Observation, then logically try to analyse what has been observed. Write it down if necessary.
Elimination of possibilities. This has to be done in a logical structured manner or you will finish up going in circles getting nowhere. Once again document everything for your own benefit later.
Things get really messy when you have multiple faults, ie; one fault masking another underlying one. Really have to think about this situation but once again note everything in writing so you can come back to any point.
What you have done may seem simple but it is really important that you have done it yourself. You had a bit of a confusing time but having had success you will not forget it. Next time you have a sticky problem you will be better equipped to tackle it.
When you find out how to emulate a controller please let me know. Good luck.
i have to admit i sware i had gone through all the options and configs of swaping one thing at a time, to see what worked and what didnt, but i have to admit i never thought it was the wire that was screwing me over… i guess largely due to my limited supplys for the project … tho now i have more and well lets hope i can take it one step at a time
Another one that crops up more than it should.
Wire inserted into a terminal too far and the clamp mechanism clamping on the plastic instead of the wire.
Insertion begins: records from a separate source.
theorem Step.enqueue (s : State) (c n : Six) (d : DescWords) (j v : Word) (hm : (s.tube k).mode.working = true)
    (hd : ClassAgrees s k d) : Step r k s (s.enqueue ⟨k, c, n⟩ d j v) := by
  unfold State.enqueue
  simp only
  have h1 : Step r k s (s.supersedeChannel ⟨k, c, n⟩ j)
      ∧ ((s.supersedeChannel ⟨k, c, n⟩ j).tube k).mode = (s.tube k).mode := by
    unfold State.supersedeChannel
    simp only
    have h2 := supersede_tube (k := k) s (fun e => e.channel == c) .queued j
    split
    · refine ⟨(Step.supersede s _ _ _).trans (.examine _ _), ?_⟩
      rw [((Shift.examine _ k).tubes k).mode, h2.mode]
    · exact ⟨.supersede s _ _ _, h2.mode⟩
  generalize s.supersedeChannel ⟨k, c, n⟩ j = s1 at h1
  have hm1 : (s1.tube k).mode.working = true := by rw [h1.2]; exact hm
  have hc : ∀ l b p w, (newEntry ⟨k, c, n⟩ d j v s.clock).kind = .line l b p w →
      ((s1.tube k).gas.lines.get l).reactive = b := fun l b p w hk => by
    rw [reactive_of_plate (h1.1.tube.plates l)]
    exact newEntry_class hd hk
  refine h1.1.trans ?_
  split
  · exact (Step.holdFirst s1 _ hm1 fun _ => hc).trans (.answer _ _)
  · split
    · exact (Step.holdBehind s1 _ hm1 fun _ => hc).trans (.answer _ _)
    · exact ((Step.modSummary s1 _).trans (.place _ _)).trans (.answer _ _)

theorem Step.takeTicket (s : State) : Step r k s (s.takeTicket k) := .setTube (.quiet rfl rfl rfl rfl rfl)

theorem Step.accept (s : State) (a : Access) (c n : Six) (d : DescWords) (hd : ClassAgrees s k d) :
    Step r k s (s.accept a ⟨k, c, n⟩ d) := by
  unfold State.accept
  simp only
  split
  · exact .refuseTube s a c n _
  · split
    · exact .refuseTube s a c n _
    · split
      · next l hl =>
        refine Step.trans ?_ (.answer _ _)
        refine (Step.takeTicket s).trans (.bypass _ _ _ _ _ _ ?_)
        unfold bypassLine at hl
        split at hl
        · cases hl
        · split at hl
          · next h =>
            cases hl
            simpa [State.takeTicket] using h
          · cases hl
      · split
        · exact .refuseTube s a c n _
        · next h =>
          refine (Step.takeTicket s).trans (.enqueue _ _ _ _ _ _ ?_ fun l hl => ?_)
          · unfold State.queuedRefusal at h
            split at h
            · cases h
            · next hw => simpa [State.takeTicket] using hw
          · have := hd l hl
            simpa [State.takeTicket, State.lineRec] using this

/-! ## The MANUAL path -/

theorem Step.setZone (s : State) (z : Zone) (v : Word) : Step r k s (s.setZone k z v) :=
  (Step.modRamp s _).trans (.deliver _ _ _ _)

/-- A boat come to rest at a position. -/
theorem TubeStep.rest {x : TubeState} {b : Boat} {n : Nat} (hs : b.state = positionState n b.delivered)
    (ht : b.motionTimer = none) : TubeStep r x { x with boat := b } :=
  .boat rfl rfl rfl rfl
    (fun _ h => by
      simp only [hs, positionState] at h
      split at h
      · assumption
      · split at h <;> cases h)
    fun _ h => absurd ht h

theorem Step.manual (s : State) (a : Access) (c n : Six) (d : DescWords)
    (hd : ∀ l, d.mark = .line l → (s.lineRec k l).reactive = false) : Step r k s (s.manual a ⟨k, c, n⟩ d) := by
  unfold State.manual
  simp only
  split
  · exact .refuseTube s a c n _
  · split
    · exact .refuseTube s a c n _
    · split
      · refine Step.trans ?_ (.answer _ _)
        unfold State.manualZone
        exact ((Step.modRamp s _).trans (.setZone _ _ _)).trans (.modRamp _ _)
      · next l hl =>
        have hr : ∀ {q : Prop}, ((s.tube k).gas.lines.get l).reactive = true → q := fun h => by
          have := hd l hl
          simp only [State.lineRec] at this
          rw [this] at h; cases h
        unfold State.manualLine
        simp only
        split
        · exact (Step.lowerLine fun _ => hr).trans (.answer _ _)
        · split
          · refine Step.trans ?_ (.answer _ _)
            unfold State.raiseLine
            simp only
            split
            · exact (Step.setFlow _ fun _ => hr).trans (.rescan _)
            · exact Step.setFlow _ fun _ => hr
          · exact .refuseTube s a c n _
      · refine Step.trans ?_ (.answer _ _)
        unfold State.manualBoat
        exact (Step.setTube (.rest (n := (s.tube k).header.inThreshold) rfl rfl)).trans (.deliver _ _ _ _)
      · exact .answer _ _

/-! ## Tube commands and reads -/

theorem Step.placeFlushed (o : FlushOrigin) : ∀ (n : Nat) (q : List HeldEntry) (s : State),
    Step r k s (placeFlushed k o n q s)
  | _, [], s => .refl s
  | n, _ :: q, s => (Step.place s _).trans (Step.placeFlushed o (n + 1) q _)

theorem Step.flush (s : State) (o : FlushOrigin) : Step r k s (s.flush k o) := by
  unfold State.flush
  simp only
  refine Step.trans ?_ ((Step.modTube (f := fun x => { x with queue := [] }) ?_).trans (.placeFlushed o 0 _ _))
  · split
    · exact .refl _
    · split
      · exact .withdraw _ _
      · exact .refl _
  · exact .queue rfl rfl rfl rfl (fun _ _ => rfl) fun _ e he => by cases he

/-- What the closes of a VENT keep, from the state VENT is taken in. -/
def Venting (x : TubeState) : Prop := GasSafe x ∧ x.gas.atmosphere = .inert ∧ x.boat.delivered = 0 ∧ x.boat.state ≠ .inPos

theorem Venting.rescan {s : State} (h : Venting (s.tube k)) : Venting (s.rescan.tube k) := by
  have hs : TubeShift false True (s.tube k) (s.rescan.tube k) := by simpa using (Shift.rescan s).tubes k
  have v := hs.vent (fun _ => trivial) h.1 h.2.1 h.2.2.1 h.2.2.2
  exact ⟨hs.safe (fun _ => trivial) h.1, v.1, hs.boatDelivered.trans h.2.2.1, v.2⟩

theorem Venting.lowerLine {s : State} {l : Line} (h : Venting (s.tube k)) :
    Venting ((s.lowerLine State.rescan k l 0).tube k) := by
  have h1 : Venting ((s.setFlow k l 0 true).tube k) := by
    have e := (Step.setFlow (r := True) (k := k) (s := s) (l := l) (v := 0) true fun _ _ h => absurd rfl h).tube.safe h.1
    refine ⟨e, ?_⟩
    simpa [State.setFlow] using h.2
  unfold State.lowerLine
  simp only
  split
  · exact h1.rescan
  · exact h1

theorem port_lowerLine (s : State) (t : Tube) (l : Line) (v : Word) :
    (s.lowerLine State.rescan t l v).port = s.port := by
  unfold State.lowerLine
  simp only
  split
  · exact (Shift.rescan _).port
  · rfl

theorem closeAll_vents : ∀ (ls : List Line) (s : State),
    (Venting (s.tube k) → Venting ((s.closeAll k ls).tube k))
      ∧ (∀ l, (((s.closeAll k ls).tube k).gas.lines.get l).plate = ((s.tube k).gas.lines.get l).plate)
      ∧ (s.closeAll k ls).port = s.port
  | [], _ => ⟨id, fun _ => rfl, rfl⟩
  | l :: ls, s => by
    unfold State.closeAll
    simp only
    obtain ⟨h1, h2, h3⟩ := closeAll_vents ls (if ((s.lineRec k l).bound && (s.lineRec k l).flow != 0) = true then
      s.lowerLine State.rescan k l 0 else s)
    refine ⟨fun h => h1 ?_, fun m => (h2 m).trans ?_, h3.trans ?_⟩
    · split
      · exact h.lowerLine
      · exact h
    · split
      · exact (Step.lowerLine (r := True) fun _ _ h => absurd rfl h).tube.plates m
      · rfl
    · split
      · exact port_lowerLine _ _ _ _
      · rfl

theorem Step.takeVent (s : State) (ha : ventAllowed (s.tube k) = true) : Step r k s (s.takeVent k) := by
  simp only [ventAllowed, Bool.and_eq_true, beq_iff_eq] at ha
  obtain ⟨h1, h2, h3⟩ := closeAll_vents (k := k) Ix8.all s
  unfold State.takeVent
  have hmap : ∀ (v : Eight LineRec) (f : LineRec → LineRec) l, (v.map f).get l = f (v.get l) := fun v f l => by
    cases l <;> rfl
  refine ⟨⟨?_, fun l => ?_, fun _ _ _ => ha.1.1⟩, .inr h3⟩
  · intro g
    obtain ⟨v, w, _, _⟩ := h1 ⟨g, ha.1.2, g.boatOut ha.2, by rw [ha.2]; simp⟩
    have hz : ∀ l, (((s.closeAll k Ix8.all).tube k).gas.lines.get l).reactive = true →
        (((s.closeAll k Ix8.all).tube k).gas.lines.get l).flow = 0 := fun l hr => by
      by_cases e : (((s.closeAll k Ix8.all).tube k).gas.lines.get l).flow = 0
      · exact e
      · have := v.closed l hr e
        rw [w] at this; cases this
    simp only [State.modGas, State.modTube, State.tube_setTube, if_true]
    refine { v with classes := fun e he l c p n hk => ?_, purgeInert := ?_, closed := fun l hr hf => ?_, working := fun c => ?_, run := fun c => ?_ }
    · simp only [Gas.vented, hmap]
      exact v.classes e he l c p n hk
    · simp only [Gas.vented, hmap]
      exact v.purgeInert
    · simp only [Gas.vented, hmap] at hr hf
      exact absurd (hz l hr) hf
    · simp [Gas.vented] at c
    · have := v.run c
      rw [w] at this
      rcases this with e | e <;> cases e
  · rw [← h2 l]
    simp only [State.modGas, State.modTube, State.tube_setTube, if_true, Gas.vented, hmap]
    rfl

theorem TubeStep.pause {x : TubeState} (hm : x.mode = .run) : TubeStep r x x.pause where
  safe := fun g =>
    { g with
      working := fun _ => rfl
      idle := fun c => by cases c
      boatOut := by
        simp only [TubeState.pause, Boat.pause]
        split
        · exact fun c => by cases c
        · exact g.boatOut
      boatTimer := by
        simp only [TubeState.pause, Boat.pause]
        split
        · exact fun c => absurd rfl c
        · exact g.boatTimer }
  plates := fun _ => rfl
  mode := fun _ _ _ => by rw [hm]; rfl

theorem TubeStep.unpause {x : TubeState} (hm : x.mode = .hold) : TubeStep r x x.unpause where
  safe := fun g =>
    { g with
      working := fun _ => rfl
      idle := fun c => by cases c
      boatOut := by
        simp only [TubeState.unpause, Boat.unpause]
        split
        · exact fun c => by cases c
        · exact g.boatOut
      boatTimer := by
        simp only [TubeState.unpause, Boat.unpause]
        split
        · exact fun _ => rfl
        · exact g.boatTimer }
  plates := fun _ => rfl
  mode := fun _ _ _ => by rw [hm]; rfl

theorem positionState_out {n : Nat} {p : Word} (h : positionState n p = .outPos) : p = 0 := by
  simp only [positionState] at h
  split at h
  · assumption
  · split at h <;> cases h

theorem TubeStep.recover {x : TubeState} (hr : r) : TubeStep r x x.recover where
  safe := fun g =>
    { g with
      working := fun _ => rfl
      idle := fun c => by cases c
      boatOut := by
        simp only [TubeState.recover, Boat.recover]
        split
        · exact positionState_out
        · exact g.boatOut
      boatTimer := by
        simp only [TubeState.recover, Boat.recover]
        split
        · exact fun c => absurd rfl c
        · exact g.boatTimer }
  plates := fun _ => rfl
  mode := fun _ n => absurd hr n

theorem Step.requestAbort (s : State) (q : AbortRequest) : Step r k s (s.requestAbort q) :=
  ⟨.refl _, .inr rfl⟩

theorem Step.requestTrip (s : State) (q : TripRequest) : Step r k s (s.requestTrip q) :=
  ⟨.refl _, .inr rfl⟩

theorem Step.tubeCommand (s : State) (a : Access) (c n : Six) (hr : r) : Step r k s (s.tubeCommand a ⟨k, c, n⟩) := by
  unfold State.tubeCommand
  split
  · unfold State.commandPurge
    split
    · next h =>
      refine Step.trans (.startRun _ fun e => ?_) (.answer _ _)
      simp [purgeAllowed, e] at h
    · exact .refuseTube s a c n _
  · unfold State.commandHold
    split
    · next h => exact (Step.setTube (.pause h)).trans (.answer _ _)
    · exact .answer _ _
    · exact .refuseTube s a c n _
    · exact .refuseTube s a c n _
  · unfold State.commandResume
    split
    · exact .answer _ _
    · next h => exact (Step.setTube (.unpause h)).trans (.answer _ _)
    · exact .refuseTube s a c n _
    · split
      · exact .refuseTube s a c n _
      · exact (Step.setTube (.recover hr)).trans (.answer _ _)
  · exact (Step.requestAbort s _).trans (.answer _ _)
  · unfold State.commandVent
    split
    · next h => exact (Step.takeVent s h).trans (.answer _ _)
    · exact .refuseTube s a c n _
  · unfold State.commandFlush
    split
    · exact (Step.flush s _).trans (.answer _ _)
    · exact .refuseTube s a c n _
  · exact .refuseTube s a c n _

theorem Step.tubeRead (s : State) (c n : Six) : Step r k s (s.tubeRead ⟨k, c, n⟩) := by
  refine (Step.setTube ?_).trans (.answer _ _)
  unfold TubeState.readWord
  split
  · exact .refl _
  · exact .refl _
  · exact .refl _
  · exact .quiet rfl rfl rfl rfl rfl
  · unfold TubeState.readLow; split
    · exact .refl _
    · exact .quiet rfl rfl rfl rfl rfl
  · unfold TubeState.readHigh; split
    · exact .quiet rfl rfl rfl rfl rfl
    · exact .refl _
  · exact .refl _
  · exact .refl _

/-! ## Expiries and arrivals -/

theorem Step.entryExpired (s : State) (e : HeldEntry) : Step r k s (s.entryExpired k e) := by
  unfold State.entryExpired
  simp only
  have h1 : Step r k s (s.modTube k fun x => { x with queue := x.queue.filter (fun f => f.ticket != e.ticket) }) :=
    .setTube (.filter _)
  generalize (s.modTube k fun x => { x with queue := x.queue.filter (fun f => f.ticket != e.ticket) }) = s1 at h1
  have h2 : Step r k s (((if e.state = EntryState.claiming then s1.withdraw State.rescan (Claim.ofHead k) else s1).place
      (expiredNotice k e (entriesAhead (s.tube k).queue e.ticket))).modSummary k fun f =>
        { f with expiredAny := true }) := by
    refine Step.trans (Step.trans (h1.trans ?_) (.place _ _)) (.modSummary _ _)
    split
    · exact .withdraw _ _
    · exact .refl _
  split
  · exact h2.trans (.examine _ _)
  · exact h2

theorem Step.gapExpired (s : State) : Step r k s (s.gapExpired k) :=
  (Step.modTube (f := fun x => { x with gapTimer := none }) (.quiet rfl rfl rfl rfl rfl)).trans (.examine _ _)

theorem Step.moveZone (s : State) (z : Zone) : Step r k s (s.moveZone k z) := by
  unfold State.moveZone
  simp only
  split
  · exact .setZone _ _ _
  · exact .refl s

theorem Step.afterMoves (s : State) : Step r k s (s.afterMoves k) := by
  unfold State.afterMoves
  simp only
  split
  · exact (Step.modRamp s _).trans (.freeSlot _)
  · exact .modRamp s _
  · exact (Step.modRamp s _).trans (.freeSlot _)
This is particularly troublesome if the wire or strands can make some sort of contact some of the time but of course not reliably.
Cheers and good luck Bob
Another curly one with the above scenario.
It may well work on a hot day (when the plastic under the clamp may soften) but not on a cold day (when said plastic hardens). I have actually experienced this and believe me this sort of problem takes some tracking down. Without noting everything this sort of thing can actually turn into a disaster.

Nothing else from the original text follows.